What you are asked to do ->
Please restate each entry that follows word for word.
== Data in this exercise
-- ==== Sys2Proof/Machine/Home.lean ====
section
/-!
DEFINITION. What arrives at a home: accesses of other cores and of other packages, atomics and their merging, ordered
flags, stamped stores, mirrors, stop notices, multicast deliveries, far stores, and the gateway (spec/02 R13 to R19,
spec/04 R59 to R69, spec/05 R75 to R85, spec/06 R102, R117 to R126).
-/

namespace Sys2Proof.Machine

open Sys2Proof

/-! ### Arrivals -/

/-- A pair's interval still holds the packet (spec/19 R359). -/
def pairHolds (s : State) (k : Nat) : Bool := s.tiles.any fun e => e.2.pairing.any fun p => p.buf.any (·.contains k)

/-- Two packets of core `t` are requests of one task. -/
def oneTask (s : State) (t : Nat) (p q : Packet) : Bool :=
  let u := s.tile t
  u.out.any fun o => p.carries t o.tag && u.out.any fun x => q.carries t x.tag && x.who = o.who

/-- A flag that the same task has sent before, to a word of the packet's, is held at its destination: the packet waits until the flag has
been applied (spec/04 R50, R53). Of another package's requests the source core is known, and not the task; one counted in the flag's own
epoch was sent before the flag, which waits for it (R68; log 82). -/
def behindFlag (s : State) (p : Packet) : Bool :=
  s.heldFlags.any fun f => f.dst = p.dst && f.id < p.id && f.countSrc = p.countSrc
    && (p.body.bytes.any fun e => f.touches e.1 e.2)
    && (if p.remote.isSome then !p.counted || p.epoch != f.epoch else oneTask s p.src f p)

/-- Packet k can arrive now. -/
def arrived (s : State) (k : Nat) : Option Packet :=
  match s.packet k with
  | some p => if p.refused || !deliverable s.net k || pairHolds s k || behindFlag s p then none else some p
  | none => none

/-- Who asked. -/
def Packet.asker (p : Packet) : Asker :=
  match p.remote with
  | some (chip, core, tag) => .remote chip core tag
  | none => .core p.src p.tag 0

/-- The address of a byte of the home's slice as the sender gave it. -/
def Packet.addrOf (s : State) (p : Packet) (off : Nat) : Word :=
  match s.huskOfTile p.dst with
  | some (_, h) =>
    BitVec.ofNat 64 ((if p.remote.isSome then 2 ^ 56 + s.chip * 2 ^ 33 else 0)
      + (tileY p.dst - h.row0) * 2 ^ 27 + (tileX p.dst - h.col0) * 2 ^ 21 + off)
  | none => 0

/-- Count what a packet brought, merged requests one by one. -/
def countPacket (s : State) (p : Packet) (bad : Option (Cause × Word)) : State :=
  if !p.counted then s
  else match p.merged with
    | [] => s.countArrival p.countSrc p.countDst p.path p.epoch bad
    | ms => ms.foldl (fun s m => s.countArrival m.src p.dst p.path m.epoch bad) s

/-- Send the answer of a packet; a merged request's answer is still to be split. -/
def replyTo (s : State) (p : Packet) (a : Answer) : State :=
  match p.remote with
  | some _ => s.answer p.dst p.asker (remoteAnswer a)
  | none => s.send { mkPacket p.dst p.src p.tag none (.reply a) with merged := p.merged }

/-- The unit of another package's store or atomic goes back with its answer, or is withheld while the NI's count exceeds 128 units:
the request itself has entered the count and left it (spec/15 R292, R293). -/
def remoteUnit (s : State) (p : Packet) : State :=
  match p.remote with
  | none => s
  | some (_, _, tag) =>
    let u := s.tile p.dst
    if 128 < u.occ then
      s.setTile p.dst { u with
        withheld := u.withheld ++ [{ dest := p.countSrc, al := tag, units := 1, home := p.dst }], cong := min 255 (u.cong + 1)
        halvedAt := if u.cong = 0 then u.cyc / 4096 else u.halvedAt }
    else withUnits s 1

/-- What the state of the home's husk does to a packet from outside: performed in RUNNING, a negative acknowledgement in
KILLED, refused otherwise (spec/02 R13, spec/18 R343). -/
def outsideState (s : State) (p : Packet) : HuskState :=
  if p.remote.isNone then .running
  else match s.huskOfTile p.dst with
    | some (_, h) => h.st
    | none => .killed

/-- Keep the tag of another package's request at the home that has performed or refused it (spec/04 R63). -/
def keepTag (s : State) (p : Packet) (a : Answer) : State :=
  match p.remote with
  | some (_, _, tag) => logTag s p.countSrc (s.homeName p.dst) tag a
  | none => s

/-- A request is answered: counted, logged, replied to, its unit given back. -/
def answered (s : State) (p : Packet) (off : Nat) (modifies : Bool) (a : Answer) : State :=
  let bad : Option (Cause × Word) := match (if p.remote.isSome then remoteAnswer a else a) with
    | .fault c => some (c, p.addrOf s off)
    | _ => none
  let s := countPacket s p bad
  let s := if modifies then keepTag s p (remoteAnswer a) else s
  let s := replyTo s p a
  if modifies then remoteUnit s p else s

/-- An access arrives at its home and is performed, parked, refused or answered with a fault. -/
def arriveAccess (s : State) (k : Nat) (sel : MemOp → Bool) : Host.Outcome State Fault Refusal :=
  match arrived s k with
  | some p =>
    match p.body with
    | .access off op user boost =>
      if !sel op then .refused .notPending
      else
        let outside := p.remote.isSome
        match outsideState s p with
        | .running =>
          let xy := if outside then none else some (s.cidOf p.src)
          let (s1, ans) := performAt (s.drop k) p.dst off op p.asker user boost xy
          match ans with
          | .full => .next (s.refuse k 0)
          | .fault .eccu => .next (if outside then answered s1 p off (opModifies op) (.fault .window) else s1)
          | .parked => .next (if outside then s1 else replyTo s1 p .parked)
          | a => .next (answered s1 p off (opModifies op) a)
        | .killed => .next (answered (s.drop k) p off (opModifies op) (.fault .window))
        | _ => .next (s.refuse k 0)
    | _ => .refused .notPending
  | none => .refused .notPending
====
Task output ->
-- ==== Sys2Proof/Machine/Home.lean ====
section
/-!
DEFINITION. What arrives at a home: accesses of other cores and of other packages, atomics and their merging, ordered
flags, stamped stores, mirrors, stop notices, multicast deliveries, far stores, and the gateway (spec/02 R13 to R19,
spec/04 R59 to R69, spec/05 R75 to R85, spec/06 R102, R117 to R126).
-/

namespace Sys2Proof.Machine

open Sys2Proof

/-! ### Arrivals -/

/-- A pair's interval still holds the packet (spec/19 R359). -/
def pairHolds (s : State) (k : Nat) : Bool := s.tiles.any fun e => e.2.pairing.any fun p => p.buf.any (·.contains k)

/-- Two packets of core `t` are requests of one task. -/
def oneTask (s : State) (t : Nat) (p q : Packet) : Bool :=
  let u := s.tile t
  u.out.any fun o => p.carries t o.tag && u.out.any fun x => q.carries t x.tag && x.who = o.who

/-- A flag that the same task has sent before, to a word of the packet's, is held at its destination: the packet waits until the flag has
been applied (spec/04 R50, R53). Of another package's requests the source core is known, and not the task; one counted in the flag's own
epoch was sent before the flag, which waits for it (R68; log 82). -/
def behindFlag (s : State) (p : Packet) : Bool :=
  s.heldFlags.any fun f => f.dst = p.dst && f.id < p.id && f.countSrc = p.countSrc
    && (p.body.bytes.any fun e => f.touches e.1 e.2)
    && (if p.remote.isSome then !p.counted || p.epoch != f.epoch else oneTask s p.src f p)

/-- Packet k can arrive now. -/
def arrived (s : State) (k : Nat) : Option Packet :=
  match s.packet k with
  | some p => if p.refused || !deliverable s.net k || pairHolds s k || behindFlag s p then none else some p
  | none => none

/-- Who asked. -/
def Packet.asker (p : Packet) : Asker :=
  match p.remote with
  | some (chip, core, tag) => .remote chip core tag
  | none => .core p.src p.tag 0

/-- The address of a byte of the home's slice as the sender gave it. -/
def Packet.addrOf (s : State) (p : Packet) (off : Nat) : Word :=
  match s.huskOfTile p.dst with
  | some (_, h) =>
    BitVec.ofNat 64 ((if p.remote.isSome then 2 ^ 56 + s.chip * 2 ^ 33 else 0)
      + (tileY p.dst - h.row0) * 2 ^ 27 + (tileX p.dst - h.col0) * 2 ^ 21 + off)
  | none => 0

/-- Count what a packet brought, merged requests one by one. -/
def countPacket (s : State) (p : Packet) (bad : Option (Cause × Word)) : State :=
  if !p.counted then s
  else match p.merged with
    | [] => s.countArrival p.countSrc p.countDst p.path p.epoch bad
    | ms => ms.foldl (fun s m => s.countArrival m.src p.dst p.path m.epoch bad) s

/-- Send the answer of a packet; a merged request's answer is still to be split. -/
def replyTo (s : State) (p : Packet) (a : Answer) : State :=
  match p.remote with
  | some _ => s.answer p.dst p.asker (remoteAnswer a)
  | none => s.send { mkPacket p.dst p.src p.tag none (.reply a) with merged := p.merged }

/-- The unit of another package's store or atomic goes back with its answer, or is withheld while the NI's count exceeds 128 units:
the request itself has entered the count and left it (spec/15 R292, R293). -/
def remoteUnit (s : State) (p : Packet) : State :=
  match p.remote with
  | none => s
  | some (_, _, tag) =>
    let u := s.tile p.dst
    if 128 < u.occ then
      s.setTile p.dst { u with
        withheld := u.withheld ++ [{ dest := p.countSrc, al := tag, units := 1, home := p.dst }], cong := min 255 (u.cong + 1)
        halvedAt := if u.cong = 0 then u.cyc / 4096 else u.halvedAt }
    else withUnits s 1

/-- What the state of the home's husk does to a packet from outside: performed in RUNNING, a negative acknowledgement in
KILLED, refused otherwise (spec/02 R13, spec/18 R343). -/
def outsideState (s : State) (p : Packet) : HuskState :=
  if p.remote.isNone then .running
  else match s.huskOfTile p.dst with
    | some (_, h) => h.st
    | none => .killed

/-- Keep the tag of another package's request at the home that has performed or refused it (spec/04 R63). -/
def keepTag (s : State) (p : Packet) (a : Answer) : State :=
  match p.remote with
  | some (_, _, tag) => logTag s p.countSrc (s.homeName p.dst) tag a
  | none => s

/-- A request is answered: counted, logged, replied to, its unit given back. -/
def answered (s : State) (p : Packet) (off : Nat) (modifies : Bool) (a : Answer) : State :=
  let bad : Option (Cause × Word) := match (if p.remote.isSome then remoteAnswer a else a) with
    | .fault c => some (c, p.addrOf s off)
    | _ => none
  let s := countPacket s p bad
  let s := if modifies then keepTag s p (remoteAnswer a) else s
  let s := replyTo s p a
  if modifies then remoteUnit s p else s

/-- An access arrives at its home and is performed, parked, refused or answered with a fault. -/
def arriveAccess (s : State) (k : Nat) (sel : MemOp → Bool) : Host.Outcome State Fault Refusal :=
  match arrived s k with
  | some p =>
    match p.body with
    | .access off op user boost =>
      if !sel op then .refused .notPending
      else
        let outside := p.remote.isSome
        match outsideState s p with
        | .running =>
          let xy := if outside then none else some (s.cidOf p.src)
          let (s1, ans) := performAt (s.drop k) p.dst off op p.asker user boost xy
          match ans with
          | .full => .next (s.refuse k 0)
          | .fault .eccu => .next (if outside then answered s1 p off (opModifies op) (.fault .window) else s1)
          | .parked => .next (if outside then s1 else replyTo s1 p .parked)
          | a => .next (answered s1 p off (opModifies op) a)
        | .killed => .next (answered (s.drop k) p off (opModifies op) (.fault .window))
        | _ => .next (s.refuse k 0)
    | _ => .refused .notPending
  | none => .refused .notPending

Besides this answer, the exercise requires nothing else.